In truth, the tube is anarchy masquerading as mass transit and it becomes a riot at the stations. I love the labyrinthine network of tunnels where people stride purposefully in different directions (or bumble along and get in the way when you want to stride purposefully yourself). I love the adventure of seeking some mysterious portal and having to cut through an endless flow of suits and briefcases to plunge into it and down a spiral staircase to a cavernous tunnel where an archaic train might or might not turn up. I love watching people run frantically for the train, and like it even more when they miss it. I love it when people don’t stand clear of the doors to let people off, simply because I can tut in moralistic superiority. And I love the rumble of a train approaching, and the warm or cold air it thrusts before it like in some soot-laden Dickensian wind tunnel.

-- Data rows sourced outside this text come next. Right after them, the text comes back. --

-- ==== Sys2Proof/Certificates/Slice0/Obligations.lean ====
section
/-! DEFINITION. The statements for the provers. -/

open Sys2Proof Sys2Proof.Machine

/-! ### The step, reset and power -/

/-- Stepping with a command at the front of the queue runs it on the state with the queue's rest; on an empty queue a
microsecond passes (the model's choice, log entry 1). -/
def Obligations.StepRunsFrontCommand : Prop :=
  (∀ (c : Instr) (rest : List Instr) (s : State),
      step { s with pending := c :: rest } = exec c { s with pending := rest })
    ∧ ∀ s : State, s.pending = [] → step s = .next { s with now := s.now + 1 }

/-- The state after reset is at the cold-reset values of every block, running, with an empty queue.
RESET_RELEASE brings every block to its cold-reset values and latches ABASE, from every state.
ABASE 0 at reset (log entry 3), the timebase at 0 (log entry 1), the first place of a queue being place 0 (log entry 4) and empty
outputs (log entry 2) are the model's choices, not values the spec gives. -/
def Obligations.ColdResetValues : Prop :=
  (ColdValues 0 State.reset ∧ State.reset.run = .running ∧ State.reset.pending = [])
  ∧ (∀ (s : State) (abase : BitVec 4), Leads (.resetRelease abase) s fun t =>
    ColdValues abase t ∧ t.run = .running ∧ t.pending = s.pending ∧ t.freeCount = s.freeCount)

/-- RESET_ASSERT stops the part and changes nothing else; POWER_LOSS loses every volatile value.
While RESET is asserted or the power is off, every command but those of the pins and the power leaves the part as it
is: nothing is taken, nothing is issued, completions and frames are ignored.
That RESET_ASSERT changes no stored value, and that a loss of power leaves the cold-reset values in a part that does nothing
until RESET_RELEASE, is the model's reading (log entry 16). -/
def Obligations.StoppedPartDoesNothing : Prop :=
  (∀ s : State, Leads .resetAssert s (fun t => t = { s with run := .inReset, out := Outputs.none })
    ∧ Leads .powerLoss s fun t => ColdValues s.abase t ∧ t.run = .powerOff ∧ t.pending = s.pending)
  ∧ (∀ (c : Instr) (s : State), c.wf = true → c.isPin = false → s.run ≠ .running → Leads c s (Untouched s))

/-- Every command answers a next state, from every state, but for the completion of a READ that is still wanted and whose OK
data is not one byte for each byte of its request: the memory side never sends it (R136).
No event but a reset or a loss of power changes the pins and the timebase, and none touches the waiting commands.
The stop is the model's (log entry 20). -/
def Obligations.EventsAnswerAndKeepPins : Prop :=
  (∀ (c : Instr) (s : State), c.wf = true →
    (∃ t, exec c s = .next t)
      ∨ ∃ e rest data, s.run = .running ∧ Awaits s e rest ∧ Carries c (.ok data) ∧ e.request.fits (.ok data) = false
          ∧ exec c s = .fault .memoryPromiseBroken)
  ∧ (∀ (c : Instr) (s t : State), exec c s = .next t →
    t.pending = s.pending ∧ (c.isPin = false → SamePins s t))

/-! ### The request port and the Hold Unit -/

/-- The port takes a request while its stream has fewer than 4 outstanding, not in RECOVERING nor while FORMAT runs; else
the request waits on the link; no other length than 1 to 128 can reach the part.
No request is admitted in RECOVERING, while FORMAT runs, behind a held write or behind a merged read whose home read is not
granted; no re-examination is made that is not owed; no hold expires before its deadline.
The refusal of a length outside 1 to 128 is the model's (log entry 20). -/
def Obligations.RequestTakeAndBlocking : Prop :=
  (∀ (s : State) (r : Request),
    (Live s → r.wf = true → s.engine.state ≠ .recovering → s.mgmt.running ≠ some .format → s.taken r.stream < 4 →
      Leads (.requestTake r) s fun t => t.out = Outputs.none ∧ Becomes t { s with
        ports := setV s.ports r.stream
          { places := (getV s.ports r.stream).places
              ++ [{ index := (getV s.ports r.stream).nextIndex, request := r, phase := .waiting, buffer := none }]
            nextIndex := (getV s.ports r.stream).nextIndex + 1 } })
    ∧ (r.wf = true → s.engine.state = .recovering ∨ s.mgmt.running = some .format ∨ 4 ≤ s.taken r.stream →
        Leads (.requestTake r) s (Untouched s))
    ∧ (r.wf = false → exec (.requestTake r) s = .refused .noSuchRequest))
  ∧ (∀ (s : State) (st : Stream), s.run = .running →
    (s.engine.state = .recovering ∨ s.mgmt.running = some .format
        ∨ (∃ q ∈ (getV s.ports st).places, q.phase = .held
            ∨ q.phase = .reading ∧ ∃ b, q.buffer = some b ∧ b.state = .waiting)
        ∨ (∀ q ∈ (getV s.ports st).places, q.phase ≠ .waiting) →
      Leads (.admission st) s (Untouched s))
    ∧ (s.mgmt.running = some .format ∨ (∀ h, getV s.holds st = some h → h.due = 0) →
      Leads (.reExamination st) s (Untouched s))
    ∧ ((∀ h, getV s.holds st = some h → ∀ d, h.deadline = some d → s.now < d) →
      Leads (.holdExpiry st) s (Untouched s)))

/-- What an examination finds is what the rules say: outside RECOVERING, with a profile wherever the state has one, the
classification of a request answers a verdict whose conditions hold; each verdict's conditions lead to it; and an admission or
a re-examination that is owed acts on the request by that verdict. -/
def Obligations.EveryRequestIsDecided : Prop :=
  (∀ (s : State) (st : Stream) (r : Request), s.engine.state ≠ .recovering →
    (s.profile = none → s.engine.state = .unformatted ∨ s.engine.state = .faulted) →
    match s.classify st r with
    | .pass cancel => PassesAt s st r cancel
    | .merged => MergedAt s r
    | .zeroEnable => ZeroEnableAt s r
    | .decline reason => DeclinedAt s st r reason
    | .hold kind waits want => ∃ pr, HeldAt s st r pr waits want kind
    | .discard why reason => OverflowsAt s st r why
        ∧ (why = .groupLimit ∧ reason = .groupLimit ∨ why = .overflow ∧ reason = .overflow)
    | .take commit => TakenAt s st r commit)
  ∧ (∀ (s : State) (st : Stream) (r : Request),
    (∀ cancel, PassesAt s st r cancel → s.classify st r = .pass cancel)
    ∧ (MergedAt s r → s.classify st r = .merged)
    ∧ (ZeroEnableAt s r → s.classify st r = .zeroEnable)
    ∧ (∀ reason, DeclinedAt s st r reason → s.classify st r = .decline reason)
    ∧ (∀ pr waits want kind, HeldAt s st r pr waits want kind → s.classify st r = .hold kind waits want)
    ∧ (OverflowsAt s st r .groupLimit → s.classify st r = .discard .groupLimit .groupLimit)
    ∧ (OverflowsAt s st r .overflow → s.classify st r = .discard .overflow .overflow)
    ∧ ∀ commit, TakenAt s st r commit → s.classify st r = .take commit)
  ∧ (∀ (s : State) (st : Stream) (p : Place), s.run = .running → Admissible s st p →
    exec (.admission st) s = .next (s.clearOut.act st p (s.classify st p.request)).finish)
  ∧ ∀ (s : State) (st : Stream) (p : Place) (h : HeldWrite), s.run = .running → s.formatRuns = false →
    getV s.holds st = some h → 0 < h.due → s.place? st h.place = some p →
    exec (.reExamination st) s = .next ((s.clearOut.payDue st h).act st p (s.classify st p.request)).finish

/-- A request that passes through is handed to the Memory Port unchanged, in its admission event, and changes nothing else. -/
def Obligations.PassThroughIsHandedOver : Prop :=
  ∀ (s : State) (c : Instr) (st : Stream) (p : Place), Live s → Examines s c st p →
    PassesAt s st p.request false ∨ PassesAt s st p.request true ∧ s.openGroup? st = none →
    Leads c s fun t => t.out = Outputs.none ∧ Becomes t { s with
      holds := setV s.holds st none
      mem := { s.mem with path := handedOver s st p false }
      ports := (s.updatePlace st p.index fun q => { q with phase := .passed }).ports }

/-- A write that touches its stream's own cancel word discards the stream's OPEN group with reason CANCEL and is then handed
to the Memory Port. -/
def Obligations.CancelWriteDiscardsOpenGroup : Prop :=
  ∀ (s : State) (c : Instr) (st : Stream) (p : Place) (g : Group), Live s → Examines s c st p →
    PassesAt s st p.request true → s.openGroup? st = some g →
    Leads c s fun t => DiscardsGroup s t st g ∧ t.out = Outputs.none
      ∧ t.mgmt = ({ s.mgmt with discards := s.mgmt.discards + 1 }).push (.groupDiscarded st g.number .cancel)
      ∧ WantsAfter s t s.ckpt.retiredThrough
      ∧ Owes { s with holds := setV s.holds st none } t (fun o w => w.kind = .space
          ∨ w.kind = .conflict ∧ ∃ l ∈ s.heldLines o w, l ∈ s.discardReleases g)
      ∧ Becomes t { s with
          groups := t.groups, pool := t.pool, index := t.index, journal := t.journal, ckpt := t.ckpt, mgmt := t.mgmt
          holds := t.holds, mem := { s.mem with path := handedOver s st p false }
          ports := (s.updatePlace st p.index fun q => { q with phase := .passed }).ports }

It sounds like I love the underground but it’s more a rollercoaster romance. At first, the novelty of using the tube and living the big city dream makes it seem fresh and exciting. After a while, it’s more of a routine, with good and bad days. Before too long, familiarity begins to breed contempt, accentuated by something unfortunate like the Central Line being closed for track work for months on end. Sick of this, you begin to dally with others…alternatives like the admittedly dreadful amalgamation of two buses navigating the North Circular and interchanging at Brent Cross. Bizarre combinations of bus, overland train, walk, bus just to mix things up. But you end up coming back and, with a little distance and history, appreciate the marvel of the underground that still somehow manages to work today.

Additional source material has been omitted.